-- ==== Sys2Proof/Machine/Scales.lean ====
section
/-! DEFINITION. Scale recipes: block scales, gradient histories, the loss scale, promotion and narrowing
(spec/02, R43 to R71). -/

namespace Sys2Proof.Machine

/-! ## Block scales (R45 to R49, R65, R66) -/

/-- Half the element step in 1/1024 oct (Table 2.2). -/
def halfStep : Fmt → Int
  | .l2 => 512 | .l4 => 256 | _ => 64

/-- R45: the S8 code for a block maximum of exact log2 e, in 1/1024 oct. -/
def blockScale (f : Fmt) (e : Int) : Int := max (-127) (min 127 (ceilDivI (2 * (e - halfStep f)) 1024))

/-- The largest k of the finite nonzero elements (R45, R46). -/
def maxK (vs : List Val) : Option Int :=
  vs.foldl (fun acc v => match v.k? with | some k => some (match acc with | none => k | some a => max a k) | none => acc) none

/-- The scale code of a block (R12, R45, R46). -/
def scaleOf (f : Fmt) (vs : List Val) : Int :=
  match maxK vs with
  | some e => blockScale f e
  | none => if vs.all (·.isZero) then -128 else 0

/-- A block as it is stored: scale code and element codes. -/
structure EncBlock where
  s8 : Int
  codes : List Nat
  stat : TensorStat
deriving DecidableEq, Repr

/-- Draws for the elements of a block: `none` rounds to nearest. -/
abbrev Draws := Option (List Nat)

def drawAt (d : Draws) (i : Nat) : Option Nat := d.map fun us => us.getD i 0

/-- The codes of a block against a given scale, with the notes of R26 and R27. -/
def narrowAll (f : Fmt) (s8 : Int) (d : Draws) (vs : List Val) : List (Nat × Note) :=
  vs.zipIdx.map fun p => narrow f s8 (drawAt d p.2) p.1

/-- A code that is a nonzero finite one. -/
def isFiniteCode (f : Fmt) (c : Nat) : Bool := c ≠ 0 && c ≠ narCode f

/-- R66: exactly one nonzero finite code after, and some other element nonzero and finite before. An infinity may hold the one
code. -/
def isDominated (f : Fmt) (vs : List Val) (codes : List Nat) : Bool :=
  match codes.zipIdx.filter fun c => isFiniteCode f c.1 with
  | [c] => vs.zipIdx.any fun v => v.2 ≠ c.2 && v.1.k?.isSome
  | _ => false

/-- The number of elements that an L4 conversion with its own σ would have flushed (R62). -/
def l4Flushes (vs : List Val) : Nat :=
  let s := scaleOf .l4 vs
  (narrowAll .l4 s none vs).countP fun r => r.2 = .flush

/-- Encode one block of 32 values with the block's own scale (R12, R45, R65, R66); `promoted` also counts the
L4-equivalent flushes of R62. DESIGN CHOICE (log 75): R12's code 0x00 of a block with a NaR and no nonzero finite element is judged
on the values before the conversion, so a block whose finite elements all flush beside a NaR keeps the scale of its values. -/
def encodeBlock (f : Fmt) (fault promoted : Bool) (d : Draws) (vs : List Val) : EncBlock :=
  let s8 := scaleOf f vs
  if s8 = -128 then ⟨-128, vs.map fun _ => 0, TensorStat.empty⟩
  else
    let rs := narrowAll f s8 d vs
    let codes := rs.map (·.1)
    let st := rs.foldl (fun s r => countNote fault r.2 s) TensorStat.empty
    let st := { st with
      c := (vs.filter fun v => v.k?.isSome).length
      nar := vs.any (·.isNar)
      dom := if isDominated f vs codes then 1 else 0
      f4 := if promoted then l4Flushes vs else 0 }
    if codes.all (· == 0) then ⟨-128, codes, st⟩ else ⟨s8, codes, st⟩

/-! ## Gradient histories and γ (R50 to R53) -/

/-- One entry of a gradient history: the step (none for an initial entry, R267), ε (none for the zero marker), the
saturation bit. -/
structure HistEntry where
  step : Option Nat
  eps : Option Int
  sat : Bool
deriving DecidableEq, Repr

/-- The history of one gradient tensor, newest entry first, and its γ (Table 2.4). `reduced` marks the reduced
gradient of a weight. -/
structure GradHist where
  tensor : Nat
  reduced : Bool
  entries : List HistEntry
  gamma : Option Int
deriving DecidableEq, Repr

/-- Insert an entry keyed by step, replacing one of the same step, newest first, at most 16 (R51). -/
def insertEntry (e : HistEntry) (es : List HistEntry) : List HistEntry :=
  let rest := es.filter fun x => x.step ≠ e.step
  let newer := rest.filter fun x => match x.step, e.step with
    | some a, some b => b < a
    | _, _ => false
  let older := rest.filter fun x => match x.step, e.step with
    | some a, some b => a < b
    | _, _ => true
  (newer ++ e :: older).take 16

/-- R52. A tensor whose first entries are all zero markers has no γ to keep: the manual states none, and its γ is a
free value (log 20). -/
def gammaFrom (h : GradHist) : Option Int :=
  match (h.entries.filterMap (·.eps)) with
  | [] => if h.entries.isEmpty then h.gamma else some (h.gamma.getD (min 63 (max (-64) (Config.firstGamma h.tensor))))
  | x :: xs => some (min 63 (max (-64) (xs.foldl max x + 1)))

/-- Shift every entry, zero markers unchanged (R57). -/
def shiftHist (d : Int) (h : GradHist) : GradHist :=
  { h with entries := h.entries.map fun e => { e with eps := e.eps.map (· + d) } }

/-- The amax exponent ε = ceil(log2 amax) of a positive dyadic magnitude n · 2^e (R50). -/
def epsOfDyadic (n : Nat) (e : Int) : Option Int := if n = 0 then none else some ((ceilLog2 n : Int) + e)

/-- The amax exponent of an L19 value (R50). DESIGN CHOICE (log 58): R50 gives an infinite amax no ε, and the model takes 128,
the least exponent above every finite L19 magnitude. -/
def epsOfVal : Val → Option Int
  | .num _ k => some (ceilDivI k 1024)
  | .inf _ => some 128
  | _ => none

/-! ## The scale state (Table 2.4) -/

/-- Format state of a promotable layer (R60 to R62). -/
structure FormatState where
  tensor : Nat
  l8 : Bool
  demotion : Nat
deriving DecidableEq, Repr

structure Scale where
  lam : Int
  clean : Nat
  skips : Nat
  applied : Nat
  hists : List GradHist
  formats : List FormatState
  narrowed : List (Nat × Bool)
deriving DecidableEq, Repr

/-- R62: the format of one layer after an applied step with statistics `st`. The second component says whether it
was promoted (`some true`) or demoted (`some false`). -/
def updateFormat (st : TensorStat) (x : FormatState) : FormatState × Option Bool :=
  if x.l8 then
    if st.f4 * 512 < st.c ∨ st.c = 0 then
      if x.demotion + 1 = 200 then ({ x with l8 := false, demotion := 0 }, some false)
      else ({ x with demotion := x.demotion + 1 }, none)
    else ({ x with demotion := 0 }, none)
  else if st.c < st.f * 64 then ({ x with l8 := true, demotion := 0 }, some true)
  else (x, none)

/-- R64: whether the window of a gradient narrows. -/
def narrows (spread : Nat) (h : GradHist) : Bool :=
  let ps := h.entries.filterMap (·.eps)
  ps.length = 16 && h.entries.all (fun e => !e.sat) &&
    match ps with
    | [] => false
    | x :: xs => xs.foldl max x - xs.foldl min x ≤ (spread : Int)

/-- The policy values that the decisions use (R58, R64). -/
structure ScalePolicy where
  skipLimit : Nat
  spread : Nat
deriving DecidableEq, Repr

/-- A skipped step, or a probe step with a cliff or NaR (R57, R71). -/
def Scale.skip (s : Scale) : Scale :=
  let s := { s with clean := 0, skips := s.skips + 1 }
  if -32 < s.lam then { s with lam := s.lam - 1, hists := s.hists.map (shiftHist (-1)) } else s

/-- Write step n's entry of every gradient tensor (R51, R67). -/
def Scale.writeEntries (n : Nat) (eps : Nat → Bool → Option Int) (sat : Nat → Bool → Bool) (s : Scale) : Scale :=
  { s with hists := s.hists.map fun h =>
      { h with entries := insertEntry ⟨some n, eps h.tensor h.reduced, sat h.tensor h.reduced⟩ h.entries } }

/-- γ of every gradient tensor (R52, the last loop of R67). -/
def Scale.newGammas (s : Scale) : Scale :=
  { s with hists := s.hists.map fun h => { h with gamma := gammaFrom h } }

/-- The clean count and the raise of λ (Table 2.3). -/
def Scale.countClean (s : Scale) : Scale :=
  if s.clean + 1 = 2000 then
    let s := { s with clean := 0 }
    if s.lam < 63 then { s with lam := s.lam + 1, hists := s.hists.map (shiftHist 1) } else s
  else { s with clean := s.clean + 1 }

/-- R67, applied step, after the update: entries, formats, narrowing, clean count and γ, in this order. -/
def Scale.applyStep (n : Nat) (pol : ScalePolicy) (narrowable : Nat → Bool) (stat : Nat → TensorStat)
    (eps : Nat → Bool → Option Int) (sat : Nat → Bool → Bool) (s : Scale) : Scale :=
  let s := { s with skips := 0 }
  let s := s.writeEntries n eps sat
  let s := { s with formats := s.formats.map fun (x : FormatState) => (updateFormat (stat x.tensor) x).1 }
  let s := { s with narrowed := s.hists.filterMap fun (h : GradHist) =>
      if !h.reduced && narrowable h.tensor then some (h.tensor, narrows pol.spread h) else none }
  s.countClean.newGammas

/-- R70: a clean probe step writes its entries and forms γ; nothing else changes. -/
def Scale.applyProbe (n : Nat) (eps : Nat → Bool → Option Int) (sat : Nat → Bool → Bool) (s : Scale) : Scale :=
  (s.writeEntries n eps sat).newGammas

/-- R69, second case: the scale state after a restore without one; `lam0` is SCALE_POLICY's initial λ. -/
def Scale.lost (lam0 : Int) (s : Scale) : Scale :=
  { s with lam := lam0, clean := 0, skips := 0,
           hists := s.hists.map fun h => { h with entries := [], gamma := none },
           formats := s.formats.map fun x => { x with l8 := false, demotion := 0 },
           narrowed := s.narrowed.map fun p => (p.1, false) }

end Sys2Proof.Machine
end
==*==
* [Task to complete]:
Can you repeat, word for word, every line above from the one containing "def halfStep : Fmt → Int" down to the one containing "def maxK (vs", including both?

* [Answer to this task]:
def halfStep : Fmt → Int
  | .l2 => 512 | .l4 => 256 | _ => 64

/-- R45: the S8 code for a block maximum of exact log2 e, in 1/1024 oct. -/
def blockScale (f : Fmt) (e : Int) : Int := max (-127) (min 127 (ceilDivI (2 * (e - halfStep f)) 1024))

/-- The largest k of the finite nonzero elements (R45, R46). -/
def maxK (vs : List Val) : Option Int :=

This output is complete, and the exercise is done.